Recycling technology converts plastics into fuel
March 13, 2015A three-month pilot project in California targeted plastics that are hard to recycle.
Last summer, the city of Citrus Heights California took part in a recycling program called the Energy Bag Pilot Program, a project designed to redirect plastic products, such as candy wrappers, juice pouches, and plastic dinnerware that would otherwise end up in landfills, to an alternative energy facility that uses recycling technology to transform these plastics into synthetic crude oil.
Residents used “energy bags” to collect non-recyclable plastics.

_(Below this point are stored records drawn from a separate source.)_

section NoteRead
variable (v : Word) (s : State)

@[simp] theorem noteRead_par : (noteRead v s).par = s.par := rfl
@[simp] theorem noteRead_done : (noteRead v s).done = s.done := rfl
@[simp] theorem noteRead_err : (noteRead v s).err = s.err := rfl
@[simp] theorem noteRead_cmdrej : (noteRead v s).cmdrej = s.cmdrej := rfl
@[simp] theorem noteRead_wign : (noteRead v s).wign = s.wign := rfl
@[simp] theorem noteRead_msgovf : (noteRead v s).msgovf = s.msgovf := rfl
@[simp] theorem noteRead_irqen : (noteRead v s).irqen = s.irqen := rfl
@[simp] theorem noteRead_fs : (noteRead v s).fs = s.fs := rfl
@[simp] theorem noteRead_bw : (noteRead v s).bw = s.bw := rfl
@[simp] theorem noteRead_f0 : (noteRead v s).f0 = s.f0 := rfl
@[simp] theorem noteRead_mode : (noteRead v s).mode = s.mode := rfl
@[simp] theorem noteRead_plen : (noteRead v s).plen = s.plen := rfl
@[simp] theorem noteRead_pmask : (noteRead v s).pmask = s.pmask := rfl
@[simp] theorem noteRead_nsamp : (noteRead v s).nsamp = s.nsamp := rfl
@[simp] theorem noteRead_msglen : (noteRead v s).msglen = s.msglen := rfl
@[simp] theorem noteRead_msgbuf : (noteRead v s).msgbuf = s.msgbuf := rfl
@[simp] theorem noteRead_nsym : (noteRead v s).nsym = s.nsym := rfl
@[simp] theorem noteRead_symbuf : (noteRead v s).symbuf = s.symbuf := rfl
@[simp] theorem noteRead_result : (noteRead v s).result = s.result := rfl
@[simp] theorem noteRead_errcode : (noteRead v s).errcode = s.errcode := rfl
@[simp] theorem noteRead_erridx : (noteRead v s).erridx = s.erridx := rfl
@[simp] theorem noteRead_errval : (noteRead v s).errval = s.errval := rfl
@[simp] theorem noteRead_symidx : (noteRead v s).symidx = s.symidx := rfl
@[simp] theorem noteRead_eng : (noteRead v s).eng = s.eng := rfl
@[simp] theorem noteRead_opk : (noteRead v s).opk = s.opk := rfl
@[simp] theorem noteRead_nseg : (noteRead v s).nseg = s.nseg := rfl
@[simp] theorem noteRead_seg : (noteRead v s).seg = s.seg := rfl
@[simp] theorem noteRead_k : (noteRead v s).k = s.k := rfl
@[simp] theorem noteRead_edone : (noteRead v s).edone = s.edone := rfl
@[simp] theorem noteRead_csym : (noteRead v s).csym = s.csym := rfl
@[simp] theorem noteRead_cdir : (noteRead v s).cdir = s.cdir := rfl
@[simp] theorem noteRead_asym : (noteRead v s).asym = s.asym := rfl
@[simp] theorem noteRead_adir : (noteRead v s).adir = s.adir := rfl
@[simp] theorem noteRead_acc : (noteRead v s).acc = s.acc := rfl
@[simp] theorem noteRead_phi : (noteRead v s).phi = s.phi := rfl
@[simp] theorem noteRead_outq : (noteRead v s).outq = s.outq := rfl
@[simp] theorem noteRead_free : (noteRead v s).free = s.free := rfl
@[simp] theorem noteRead_turns : (noteRead v s).turns = s.turns := rfl
@[simp] theorem noteRead_program : (noteRead v s).program = s.program := rfl
@[simp] theorem noteRead_reads : (noteRead v s).reads = v :: s.reads := rfl
@[simp] theorem noteRead_received : (noteRead v s).received = s.received := rfl
@[simp] theorem noteRead_packets : (noteRead v s).packets = s.packets := rfl
@[simp] theorem noteRead_chirp : (noteRead v s).chirp = s.chirp := rfl

end NoteRead

section PopOp
variable (p : List HostOp) (s : State)

@[simp] theorem popOp_par : (popOp p s).par = s.par := rfl
@[simp] theorem popOp_done : (popOp p s).done = s.done := rfl
@[simp] theorem popOp_err : (popOp p s).err = s.err := rfl
@[simp] theorem popOp_cmdrej : (popOp p s).cmdrej = s.cmdrej := rfl
@[simp] theorem popOp_wign : (popOp p s).wign = s.wign := rfl
@[simp] theorem popOp_msgovf : (popOp p s).msgovf = s.msgovf := rfl
@[simp] theorem popOp_irqen : (popOp p s).irqen = s.irqen := rfl
@[simp] theorem popOp_fs : (popOp p s).fs = s.fs := rfl
@[simp] theorem popOp_bw : (popOp p s).bw = s.bw := rfl
@[simp] theorem popOp_f0 : (popOp p s).f0 = s.f0 := rfl
@[simp] theorem popOp_mode : (popOp p s).mode = s.mode := rfl
@[simp] theorem popOp_plen : (popOp p s).plen = s.plen := rfl
@[simp] theorem popOp_pmask : (popOp p s).pmask = s.pmask := rfl
@[simp] theorem popOp_nsamp : (popOp p s).nsamp = s.nsamp := rfl
@[simp] theorem popOp_msglen : (popOp p s).msglen = s.msglen := rfl
@[simp] theorem popOp_msgbuf : (popOp p s).msgbuf = s.msgbuf := rfl
@[simp] theorem popOp_nsym : (popOp p s).nsym = s.nsym := rfl
@[simp] theorem popOp_symbuf : (popOp p s).symbuf = s.symbuf := rfl
@[simp] theorem popOp_result : (popOp p s).result = s.result := rfl
@[simp] theorem popOp_errcode : (popOp p s).errcode = s.errcode := rfl
@[simp] theorem popOp_erridx : (popOp p s).erridx = s.erridx := rfl
@[simp] theorem popOp_errval : (popOp p s).errval = s.errval := rfl
@[simp] theorem popOp_symidx : (popOp p s).symidx = s.symidx := rfl
@[simp] theorem popOp_eng : (popOp p s).eng = s.eng := rfl
@[simp] theorem popOp_opk : (popOp p s).opk = s.opk := rfl
@[simp] theorem popOp_nseg : (popOp p s).nseg = s.nseg := rfl
@[simp] theorem popOp_seg : (popOp p s).seg = s.seg := rfl
@[simp] theorem popOp_k : (popOp p s).k = s.k := rfl
@[simp] theorem popOp_edone : (popOp p s).edone = s.edone := rfl
@[simp] theorem popOp_csym : (popOp p s).csym = s.csym := rfl
@[simp] theorem popOp_cdir : (popOp p s).cdir = s.cdir := rfl
@[simp] theorem popOp_asym : (popOp p s).asym = s.asym := rfl
@[simp] theorem popOp_adir : (popOp p s).adir = s.adir := rfl
@[simp] theorem popOp_acc : (popOp p s).acc = s.acc := rfl
@[simp] theorem popOp_phi : (popOp p s).phi = s.phi := rfl
@[simp] theorem popOp_outq : (popOp p s).outq = s.outq := rfl
@[simp] theorem popOp_free : (popOp p s).free = s.free := rfl
@[simp] theorem popOp_turns : (popOp p s).turns = s.turns := rfl
@[simp] theorem popOp_program : (popOp p s).program = p := rfl
@[simp] theorem popOp_reads : (popOp p s).reads = s.reads := rfl
@[simp] theorem popOp_received : (popOp p s).received = s.received := rfl
@[simp] theorem popOp_packets : (popOp p s).packets = s.packets := rfl
@[simp] theorem popOp_chirp : (popOp p s).chirp = s.chirp := rfl

end PopOp

section PopTurn
variable (l : List Agent) (s : State)

@[simp] theorem popTurn_par : (popTurn l s).par = s.par := rfl
@[simp] theorem popTurn_done : (popTurn l s).done = s.done := rfl
@[simp] theorem popTurn_err : (popTurn l s).err = s.err := rfl
@[simp] theorem popTurn_cmdrej : (popTurn l s).cmdrej = s.cmdrej := rfl
@[simp] theorem popTurn_wign : (popTurn l s).wign = s.wign := rfl
@[simp] theorem popTurn_msgovf : (popTurn l s).msgovf = s.msgovf := rfl
@[simp] theorem popTurn_irqen : (popTurn l s).irqen = s.irqen := rfl
@[simp] theorem popTurn_fs : (popTurn l s).fs = s.fs := rfl
@[simp] theorem popTurn_bw : (popTurn l s).bw = s.bw := rfl
@[simp] theorem popTurn_f0 : (popTurn l s).f0 = s.f0 := rfl
@[simp] theorem popTurn_mode : (popTurn l s).mode = s.mode := rfl
@[simp] theorem popTurn_plen : (popTurn l s).plen = s.plen := rfl
@[simp] theorem popTurn_pmask : (popTurn l s).pmask = s.pmask := rfl
@[simp] theorem popTurn_nsamp : (popTurn l s).nsamp = s.nsamp := rfl
@[simp] theorem popTurn_msglen : (popTurn l s).msglen = s.msglen := rfl
@[simp] theorem popTurn_msgbuf : (popTurn l s).msgbuf = s.msgbuf := rfl
@[simp] theorem popTurn_nsym : (popTurn l s).nsym = s.nsym := rfl
@[simp] theorem popTurn_symbuf : (popTurn l s).symbuf = s.symbuf := rfl
@[simp] theorem popTurn_result : (popTurn l s).result = s.result := rfl
@[simp] theorem popTurn_errcode : (popTurn l s).errcode = s.errcode := rfl
@[simp] theorem popTurn_erridx : (popTurn l s).erridx = s.erridx := rfl
@[simp] theorem popTurn_errval : (popTurn l s).errval = s.errval := rfl
@[simp] theorem popTurn_symidx : (popTurn l s).symidx = s.symidx := rfl
@[simp] theorem popTurn_eng : (popTurn l s).eng = s.eng := rfl
@[simp] theorem popTurn_opk : (popTurn l s).opk = s.opk := rfl
@[simp] theorem popTurn_nseg : (popTurn l s).nseg = s.nseg := rfl
@[simp] theorem popTurn_seg : (popTurn l s).seg = s.seg := rfl
@[simp] theorem popTurn_k : (popTurn l s).k = s.k := rfl
@[simp] theorem popTurn_edone : (popTurn l s).edone = s.edone := rfl
@[simp] theorem popTurn_csym : (popTurn l s).csym = s.csym := rfl
@[simp] theorem popTurn_cdir : (popTurn l s).cdir = s.cdir := rfl
@[simp] theorem popTurn_asym : (popTurn l s).asym = s.asym := rfl
@[simp] theorem popTurn_adir : (popTurn l s).adir = s.adir := rfl
@[simp] theorem popTurn_acc : (popTurn l s).acc = s.acc := rfl
@[simp] theorem popTurn_phi : (popTurn l s).phi = s.phi := rfl
@[simp] theorem popTurn_outq : (popTurn l s).outq = s.outq := rfl
@[simp] theorem popTurn_free : (popTurn l s).free = s.free := rfl
@[simp] theorem popTurn_turns : (popTurn l s).turns = l := rfl
@[simp] theorem popTurn_program : (popTurn l s).program = s.program := rfl
@[simp] theorem popTurn_reads : (popTurn l s).reads = s.reads := rfl
@[simp] theorem popTurn_received : (popTurn l s).received = s.received := rfl
@[simp] theorem popTurn_packets : (popTurn l s).packets = s.packets := rfl
@[simp] theorem popTurn_chirp : (popTurn l s).chirp = s.chirp := rfl

end PopTurn

section LeaveArgFree
variable (s : State)

@[simp] theorem leaveArgFree_par : (leaveArgFree s).par = s.par := rfl
@[simp] theorem leaveArgFree_done : (leaveArgFree s).done = s.done := rfl
@[simp] theorem leaveArgFree_err : (leaveArgFree s).err = s.err := rfl
@[simp] theorem leaveArgFree_cmdrej : (leaveArgFree s).cmdrej = s.cmdrej := rfl
@[simp] theorem leaveArgFree_wign : (leaveArgFree s).wign = s.wign := rfl
@[simp] theorem leaveArgFree_msgovf : (leaveArgFree s).msgovf = s.msgovf := rfl
@[simp] theorem leaveArgFree_irqen : (leaveArgFree s).irqen = s.irqen := rfl
@[simp] theorem leaveArgFree_fs : (leaveArgFree s).fs = s.fs := rfl
@[simp] theorem leaveArgFree_bw : (leaveArgFree s).bw = s.bw := rfl
@[simp] theorem leaveArgFree_f0 : (leaveArgFree s).f0 = s.f0 := rfl
@[simp] theorem leaveArgFree_mode : (leaveArgFree s).mode = s.mode := rfl
@[simp] theorem leaveArgFree_plen : (leaveArgFree s).plen = s.plen := rfl
@[simp] theorem leaveArgFree_pmask : (leaveArgFree s).pmask = s.pmask := rfl
@[simp] theorem leaveArgFree_nsamp : (leaveArgFree s).nsamp = s.nsamp := rfl
@[simp] theorem leaveArgFree_msglen : (leaveArgFree s).msglen = s.msglen := rfl
@[simp] theorem leaveArgFree_msgbuf : (leaveArgFree s).msgbuf = s.msgbuf := rfl
@[simp] theorem leaveArgFree_nsym : (leaveArgFree s).nsym = s.nsym := rfl
@[simp] theorem leaveArgFree_symbuf : (leaveArgFree s).symbuf = s.symbuf := rfl
@[simp] theorem leaveArgFree_result : (leaveArgFree s).result = s.result := rfl
@[simp] theorem leaveArgFree_errcode : (leaveArgFree s).errcode = s.errcode := rfl
@[simp] theorem leaveArgFree_erridx : (leaveArgFree s).erridx = s.erridx := rfl
@[simp] theorem leaveArgFree_errval : (leaveArgFree s).errval = s.errval := rfl
@[simp] theorem leaveArgFree_symidx : (leaveArgFree s).symidx = s.symidx := rfl
@[simp] theorem leaveArgFree_eng : (leaveArgFree s).eng = s.eng := rfl
@[simp] theorem leaveArgFree_opk : (leaveArgFree s).opk = s.opk := rfl
@[simp] theorem leaveArgFree_nseg : (leaveArgFree s).nseg = s.nseg := rfl
@[simp] theorem leaveArgFree_seg : (leaveArgFree s).seg = s.seg := rfl
@[simp] theorem leaveArgFree_k : (leaveArgFree s).k = s.k := rfl
@[simp] theorem leaveArgFree_edone : (leaveArgFree s).edone = s.edone := rfl
@[simp] theorem leaveArgFree_csym : (leaveArgFree s).csym = s.csym := rfl
@[simp] theorem leaveArgFree_cdir : (leaveArgFree s).cdir = s.cdir := rfl
@[simp] theorem leaveArgFree_asym : (leaveArgFree s).asym = Config.freeSymbol s.free := rfl
@[simp] theorem leaveArgFree_adir : (leaveArgFree s).adir = freeDir s.free := rfl
@[simp] theorem leaveArgFree_acc : (leaveArgFree s).acc = s.acc := rfl
@[simp] theorem leaveArgFree_phi : (leaveArgFree s).phi = s.phi := rfl
@[simp] theorem leaveArgFree_outq : (leaveArgFree s).outq = s.outq := rfl
@[simp] theorem leaveArgFree_free : (leaveArgFree s).free = s.free + 1 := rfl
@[simp] theorem leaveArgFree_turns : (leaveArgFree s).turns = s.turns := rfl
@[simp] theorem leaveArgFree_program : (leaveArgFree s).program = s.program := rfl
@[simp] theorem leaveArgFree_reads : (leaveArgFree s).reads = s.reads := rfl
@[simp] theorem leaveArgFree_received : (leaveArgFree s).received = s.received := rfl
@[simp] theorem leaveArgFree_packets : (leaveArgFree s).packets = s.packets := rfl
@[simp] theorem leaveArgFree_chirp : (leaveArgFree s).chirp = s.chirp := rfl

The Energy Bag Pilot Program was the result of a collaboration formed by the city of Citrus Heights, California and several companies including Dow Chemical, Republic Services, Flexible Packaging Association, and Agilyx Reynolds Consumer Products. The three-month project ran from June to August 2014 and its purpose was to determine the viability of effectively collecting plastic products that are hard to recycle.

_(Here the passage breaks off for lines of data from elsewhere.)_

-- ==== Sys2Proof/Laws/Stream.lean ====
section
/-! SUPPORT. The records of an operation and the stream port that carries them: what a record is, the range of its
fields, the port of an empty and of a non-empty queue. -/

namespace Sys2Proof.Machine

open Sys2Proof

@[simp] theorem sampleOf_phase (w : Nat) (c : ChirpConfig) (phi : Nat) (f l : Bool) :
    (sampleOf w c phi f l).phase = phi := rfl
@[simp] theorem sampleOf_i (w : Nat) (c : ChirpConfig) (phi : Nat) (f l : Bool) :
    (sampleOf w c phi f l).i = Config.ampI w phi (modulusD c) := rfl
@[simp] theorem sampleOf_q (w : Nat) (c : ChirpConfig) (phi : Nat) (f l : Bool) :
    (sampleOf w c phi f l).q = Config.ampQ w phi (modulusD c) := rfl
@[simp] theorem sampleOf_first (w : Nat) (c : ChirpConfig) (phi : Nat) (f l : Bool) :
    (sampleOf w c phi f l).first = f := rfl
@[simp] theorem sampleOf_last (w : Nat) (c : ChirpConfig) (phi : Nat) (f l : Bool) :
    (sampleOf w c phi f l).last = l := rfl

theorem ampI_range (w p d : Nat) :
    -(Config.fullScale w : Int) ≤ Config.ampI w p d ∧ Config.ampI w p d ≤ Config.fullScale w := by
  have h := (Config.ampICode w p d).isLt
  unfold Config.ampI
  omega

theorem ampQ_range (w p d : Nat) :
    -(Config.fullScale w : Int) ≤ Config.ampQ w p d ∧ Config.ampQ w p d ≤ Config.fullScale w := by
  have h := (Config.ampQCode w p d).isLt
  unfold Config.ampQ
  omega

/-- Every phase word of a segment is below D. -/
theorem chirpAt_phase_lt (c : ChirpConfig) (sym : Nat) (dir : Dir) (k : Nat) (h : 0 < c.fs) :
    (chirpAt c sym dir k).2 < modulusD c := by
  have hd : 0 < modulusD c := Nat.mul_pos h (Nat.mul_pos h (Nat.two_pow_pos _))
  cases k with
  | zero => exact hd
  | succ k => exact Nat.mod_lt _ hd

/-- A record of an operation is sample k of the segment of some Slot(j). -/
theorem mem_operationRecords {s : State} {r : Sample} (h : r ∈ operationRecords s) :
    ∃ j k sym dir first last, j < s.nseg.toNat ∧ k < s.nsamp ∧ slotOf s j = some (sym, dir) ∧
      r = sampleOf s.par.outW s.chirp (chirpAt s.chirp sym.toNat dir k).2 first last := by
  simp only [operationRecords, List.mem_flatMap, List.mem_range] at h
  obtain ⟨j, hj, hr⟩ := h
  unfold segmentRecords at hr
  split at hr
  · next sym dir hs =>
    simp only [synthesize, List.mem_map, List.mem_range] at hr
    obtain ⟨k, hk, rfl⟩ := hr
    exact ⟨j, k, sym, dir, _, _, hj, hk, hs, rfl⟩
  · cases hr

theorem streamPort_nil {s : State} (h : s.outq = []) : s.streamPort = none := by
  simp [State.streamPort, h]

theorem streamPort_cons {s : State} {r : Sample} {rest : List Sample} (h : s.outq = r :: rest) :
    s.streamPort = some (BitVec.ofNat s.par.phw r.phase, BitVec.ofInt s.par.outW r.i, BitVec.ofInt s.par.outW r.q,
      r.first, r.last) := by
  simp [State.streamPort, h]

end Sys2Proof.Machine
end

During the pilot program, approximately 26,000 households in Citrus Heights that participated in the project were given purple bags that were known as “energy bags”. These residents collected plastic items that were omitted from the city’s recycling program. These energy bags were collected on a bi-weekly basis and were eventually shipped to Agilyx’s plastic-to-energy facility in Oregon, where the plastics were converted into fuel.

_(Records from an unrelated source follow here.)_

/-- Settles O41: the sum of two numbers up to M is reduced by at most one subtraction. -/
theorem shiftWrapsBySubtraction : Obligations.ShiftWrapsBySubtraction := by
  intro c sym dir hfs hbw hn hsym k
  have hacc := chirpAt_shift_lt dir k hfs hsym
  have hle := bw_le_modulusM hbw hn
  refine ⟨hacc, ?_⟩
  show ((chirpAt c sym dir k).1 + c.bw) % modulusM c = _
  split
  next hwrap => rw [Nat.mod_eq_sub_mod hwrap, Nat.mod_eq_of_lt (by omega)]
  next hbelow => exact Nat.mod_eq_of_lt (Nat.lt_of_not_le hbelow)

/-- Settles O42: UP is BW times S, DOWN its mirror, and S is below M. -/
theorem frequencyRanges : Obligations.FrequencyRanges := by
  intro c acc hfs hbw hacc
  have hup : c.bw * acc < c.bw * modulusM c := Nat.mul_lt_mul_of_pos_left hacc hbw
  refine ⟨⟨c.bw * acc, rfl, hup, rfl⟩, ⟨c.bw * (modulusM c - acc), rfl, ?pos, ?le, ?eq⟩⟩
  case pos => exact Nat.mul_pos hbw (Nat.sub_pos_of_lt hacc)
  case le => exact Nat.mul_le_mul_left _ (Nat.sub_le _ _)
  case eq => rw [Nat.mul_right_inj hbw.ne']; omega

/-! ### The closed forms (R154) -/

/-- As long as the shift has not wrapped, it has grown by BW at each sample. -/
theorem chirpAt_shift_of_no_wrap {c : ChirpConfig} {sym j : Nat} (dir : Dir)
    (h : ∀ i, 1 ≤ i → i ≤ j → c.fs * sym + c.bw * i < modulusM c) :
    (chirpAt c sym dir j).1 = c.fs * sym + c.bw * j := by
  induction j with
  | zero => rfl
  | succ j ih =>
    have hprev : (chirpAt c sym dir j).1 = c.fs * sym + c.bw * j := ih fun i hi hij => h i hi (by omega)
    have hsum : c.fs * sym + c.bw * j + c.bw = c.fs * sym + c.bw * (j + 1) := by ring
    rw [chirpAt, shiftNext, hprev, hsum, Nat.mod_eq_of_lt (h (j + 1) (by omega) le_rfl)]

/-- PHI of UP, from the closed form of S. -/
theorem chirpAt_phase_up {c : ChirpConfig} {sym k : Nat}
    (h : ∀ j < k, (chirpAt c sym .up j).1 = c.fs * sym + c.bw * j) :
    (chirpAt c sym .up k).2 =
      (k * (c.bw * (c.fs * sym) + c.f0 * modulusM c) + c.bw ^ 2 * (k * (k - 1) / 2)) % modulusD c := by
  induction k with
  | zero => simp [chirpAt]
  | succ k ih =>
    rw [chirpAt, phaseNext, freqScaled, ih fun j hj => h j (by omega), h k (by omega), Nat.mod_add_mod,
      Nat.triangle_succ]
    dsimp only
    congr 1
    ring

/-- PHI of DOWN, from the closed form of S; the mirror M - S needs S to be no more than M. -/
theorem chirpAt_phase_down {c : ChirpConfig} {sym k : Nat}
    (h : ∀ j < k, (chirpAt c sym .down j).1 = c.fs * sym + c.bw * j)
    (hle : ∀ j < k, c.fs * sym + c.bw * j ≤ modulusM c) :
    (((chirpAt c sym .down k).2 : Nat) : Int) =
      ((k : Int) * (c.bw * ((modulusM c : Int) - c.fs * sym) + c.f0 * modulusM c) -
        c.bw ^ 2 * ((k * (k - 1) / 2 : Nat) : Int)) % (modulusD c : Int) := by
  induction k with
  | zero => simp [chirpAt]
  | succ k ih =>
    rw [chirpAt, phaseNext, freqScaled, h k (by omega), Int.natCast_mod, Nat.cast_add,
      ih (fun j hj => h j (by omega)) (fun j hj => hle j (by omega)), Int.emod_add_emod, Nat.triangle_succ]
    push_cast [hle k (by omega)]
    congr 1
    ring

Agilyx’s recycling technology made it possible for the collected plastics to be converted into synthetic crude oil.
The high-valued synthetic crude oil that resulted from Agilyx’s thermal pyrolysis technology can be refined even further and become gasoline, fuel oil, diesel fuel, jet fuel, plastic, and lubricants.
The North American commercial vice president for Dow Packaging and Specialty Plastics, Greg Jozwiak, said that through the collaboration, significant knowledge was gained “regarding an alternative method that complements plastics recycling and shows that nonrecycled plastic waste can be diverted from landfills, extracted for its embedded energy and put to good use. There is more work to be done to validate this option and Dow is committed to help drive this concept.”
The final report on the Energy Bag revealed that during the three-month program, almost 8,000 purple bags were collected and approximately 6,000 pounds of items that are not typically recycled were kept out of landfills. 30% of citizen’s in the Californian city participated and most (75%) said that they would take part if they had another chance. The conversion produced by the recycling technology was 512 gallons of synthetic crude oil.